Work required: All of the data must be returned exactly as given.

Extracted material:
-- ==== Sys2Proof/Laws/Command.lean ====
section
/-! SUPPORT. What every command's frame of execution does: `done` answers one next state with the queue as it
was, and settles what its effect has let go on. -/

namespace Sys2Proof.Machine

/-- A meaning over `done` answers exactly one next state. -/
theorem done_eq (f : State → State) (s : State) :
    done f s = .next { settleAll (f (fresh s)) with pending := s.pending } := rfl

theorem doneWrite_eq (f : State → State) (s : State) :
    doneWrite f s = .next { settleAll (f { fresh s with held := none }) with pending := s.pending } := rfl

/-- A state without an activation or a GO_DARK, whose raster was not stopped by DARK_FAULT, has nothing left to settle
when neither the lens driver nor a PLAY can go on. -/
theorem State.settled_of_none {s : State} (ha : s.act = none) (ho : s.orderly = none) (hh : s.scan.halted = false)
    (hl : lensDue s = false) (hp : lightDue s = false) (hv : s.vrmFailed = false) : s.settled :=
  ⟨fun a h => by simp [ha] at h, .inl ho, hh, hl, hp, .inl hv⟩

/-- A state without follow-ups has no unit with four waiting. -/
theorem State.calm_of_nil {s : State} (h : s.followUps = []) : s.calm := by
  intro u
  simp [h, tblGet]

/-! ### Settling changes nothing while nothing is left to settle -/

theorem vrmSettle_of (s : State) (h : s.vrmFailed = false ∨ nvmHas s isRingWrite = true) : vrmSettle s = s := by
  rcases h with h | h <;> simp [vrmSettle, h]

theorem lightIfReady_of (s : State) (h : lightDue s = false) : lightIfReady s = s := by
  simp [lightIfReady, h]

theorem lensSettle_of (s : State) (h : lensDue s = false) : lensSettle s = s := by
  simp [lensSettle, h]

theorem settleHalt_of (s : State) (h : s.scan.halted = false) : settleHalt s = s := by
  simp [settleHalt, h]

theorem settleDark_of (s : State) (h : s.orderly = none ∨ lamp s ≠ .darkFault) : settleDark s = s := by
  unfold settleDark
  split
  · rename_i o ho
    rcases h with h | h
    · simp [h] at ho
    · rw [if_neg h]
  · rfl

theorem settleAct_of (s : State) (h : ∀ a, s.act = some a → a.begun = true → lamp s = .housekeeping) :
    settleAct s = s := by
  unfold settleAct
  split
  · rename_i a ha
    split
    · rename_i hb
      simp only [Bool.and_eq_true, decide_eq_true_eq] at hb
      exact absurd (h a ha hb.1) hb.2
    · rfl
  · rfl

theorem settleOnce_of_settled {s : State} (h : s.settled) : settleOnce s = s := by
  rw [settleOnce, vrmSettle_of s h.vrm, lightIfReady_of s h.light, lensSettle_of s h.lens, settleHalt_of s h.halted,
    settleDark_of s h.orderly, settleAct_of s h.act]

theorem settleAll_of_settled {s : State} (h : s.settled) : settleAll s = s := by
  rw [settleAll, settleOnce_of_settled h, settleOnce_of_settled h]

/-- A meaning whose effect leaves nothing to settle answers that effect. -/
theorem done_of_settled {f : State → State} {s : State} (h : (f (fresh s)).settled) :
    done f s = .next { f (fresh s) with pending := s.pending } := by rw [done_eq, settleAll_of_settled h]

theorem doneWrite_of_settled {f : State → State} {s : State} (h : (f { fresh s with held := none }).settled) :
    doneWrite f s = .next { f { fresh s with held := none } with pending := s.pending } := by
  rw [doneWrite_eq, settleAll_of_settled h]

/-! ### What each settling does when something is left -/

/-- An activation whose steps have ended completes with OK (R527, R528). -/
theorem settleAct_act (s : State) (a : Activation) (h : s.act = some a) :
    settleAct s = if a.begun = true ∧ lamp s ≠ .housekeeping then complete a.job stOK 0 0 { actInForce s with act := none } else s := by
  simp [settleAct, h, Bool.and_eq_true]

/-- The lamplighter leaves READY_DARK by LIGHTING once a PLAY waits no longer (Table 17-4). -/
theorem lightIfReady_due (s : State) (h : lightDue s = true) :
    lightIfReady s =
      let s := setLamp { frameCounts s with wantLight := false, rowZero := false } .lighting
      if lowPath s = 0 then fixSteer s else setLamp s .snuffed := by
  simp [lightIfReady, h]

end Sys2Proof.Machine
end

Result:
-- ==== Sys2Proof/Laws/Command.lean ====
section
/-! SUPPORT. What every command's frame of execution does: `done` answers one next state with the queue as it
was, and settles what its effect has let go on. -/

namespace Sys2Proof.Machine

/-- A meaning over `done` answers exactly one next state. -/
theorem done_eq (f : State → State) (s : State) :
    done f s = .next { settleAll (f (fresh s)) with pending := s.pending } := rfl

theorem doneWrite_eq (f : State → State) (s : State) :
    doneWrite f s = .next { settleAll (f { fresh s with held := none }) with pending := s.pending } := rfl

/-- A state without an activation or a GO_DARK, whose raster was not stopped by DARK_FAULT, has nothing left to settle
when neither the lens driver nor a PLAY can go on. -/
theorem State.settled_of_none {s : State} (ha : s.act = none) (ho : s.orderly = none) (hh : s.scan.halted = false)
    (hl : lensDue s = false) (hp : lightDue s = false) (hv : s.vrmFailed = false) : s.settled :=
  ⟨fun a h => by simp [ha] at h, .inl ho, hh, hl, hp, .inl hv⟩

/-- A state without follow-ups has no unit with four waiting. -/
theorem State.calm_of_nil {s : State} (h : s.followUps = []) : s.calm := by
  intro u
  simp [h, tblGet]

/-! ### Settling changes nothing while nothing is left to settle -/

theorem vrmSettle_of (s : State) (h : s.vrmFailed = false ∨ nvmHas s isRingWrite = true) : vrmSettle s = s := by
  rcases h with h | h <;> simp [vrmSettle, h]

theorem lightIfReady_of (s : State) (h : lightDue s = false) : lightIfReady s = s := by
  simp [lightIfReady, h]

theorem lensSettle_of (s : State) (h : lensDue s = false) : lensSettle s = s := by
  simp [lensSettle, h]

theorem settleHalt_of (s : State) (h : s.scan.halted = false) : settleHalt s = s := by
  simp [settleHalt, h]

theorem settleDark_of (s : State) (h : s.orderly = none ∨ lamp s ≠ .darkFault) : settleDark s = s := by
  unfold settleDark
  split
  · rename_i o ho
    rcases h with h | h
    · simp [h] at ho
    · rw [if_neg h]
  · rfl

theorem settleAct_of (s : State) (h : ∀ a, s.act = some a → a.begun = true → lamp s = .housekeeping) :
    settleAct s = s := by
  unfold settleAct
  split
  · rename_i a ha
    split
    · rename_i hb
      simp only [Bool.and_eq_true, decide_eq_true_eq] at hb
      exact absurd (h a ha hb.1) hb.2
    · rfl
  · rfl

theorem settleOnce_of_settled {s : State} (h : s.settled) : settleOnce s = s := by
  rw [settleOnce, vrmSettle_of s h.vrm, lightIfReady_of s h.light, lensSettle_of s h.lens, settleHalt_of s h.halted,
    settleDark_of s h.orderly, settleAct_of s h.act]

theorem settleAll_of_settled {s : State} (h : s.settled) : settleAll s = s := by
  rw [settleAll, settleOnce_of_settled h, settleOnce_of_settled h]

/-- A meaning whose effect leaves nothing to settle answers that effect. -/
theorem done_of_settled {f : State → State} {s : State} (h : (f (fresh s)).settled) :
    done f s = .next { f (fresh s) with pending := s.pending } := by rw [done_eq, settleAll_of_settled h]

theorem doneWrite_of_settled {f : State → State} {s : State} (h : (f { fresh s with held := none }).settled) :
    doneWrite f s = .next { f { fresh s with held := none } with pending := s.pending } := by
  rw [doneWrite_eq, settleAll_of_settled h]

/-! ### What each settling does when something is left -/

/-- An activation whose steps have ended completes with OK (R527, R528). -/
theorem settleAct_act (s : State) (a : Activation) (h : s.act = some a) :
    settleAct s = if a.begun = true ∧ lamp s ≠ .housekeeping then complete a.job stOK 0 0 { actInForce s with act := none } else s := by
  simp [settleAct, h, Bool.and_eq_true]

/-- The lamplighter leaves READY_DARK by LIGHTING once a PLAY waits no longer (Table 17-4). -/
theorem lightIfReady_due (s : State) (h : lightDue s = true) :
    lightIfReady s =
      let s := setLamp { frameCounts s with wantLight := false, rowZero := false } .lighting
      if lowPath s = 0 then fixSteer s else setLamp s .snuffed := by
  simp [lightIfReady, h]

end Sys2Proof.Machine
end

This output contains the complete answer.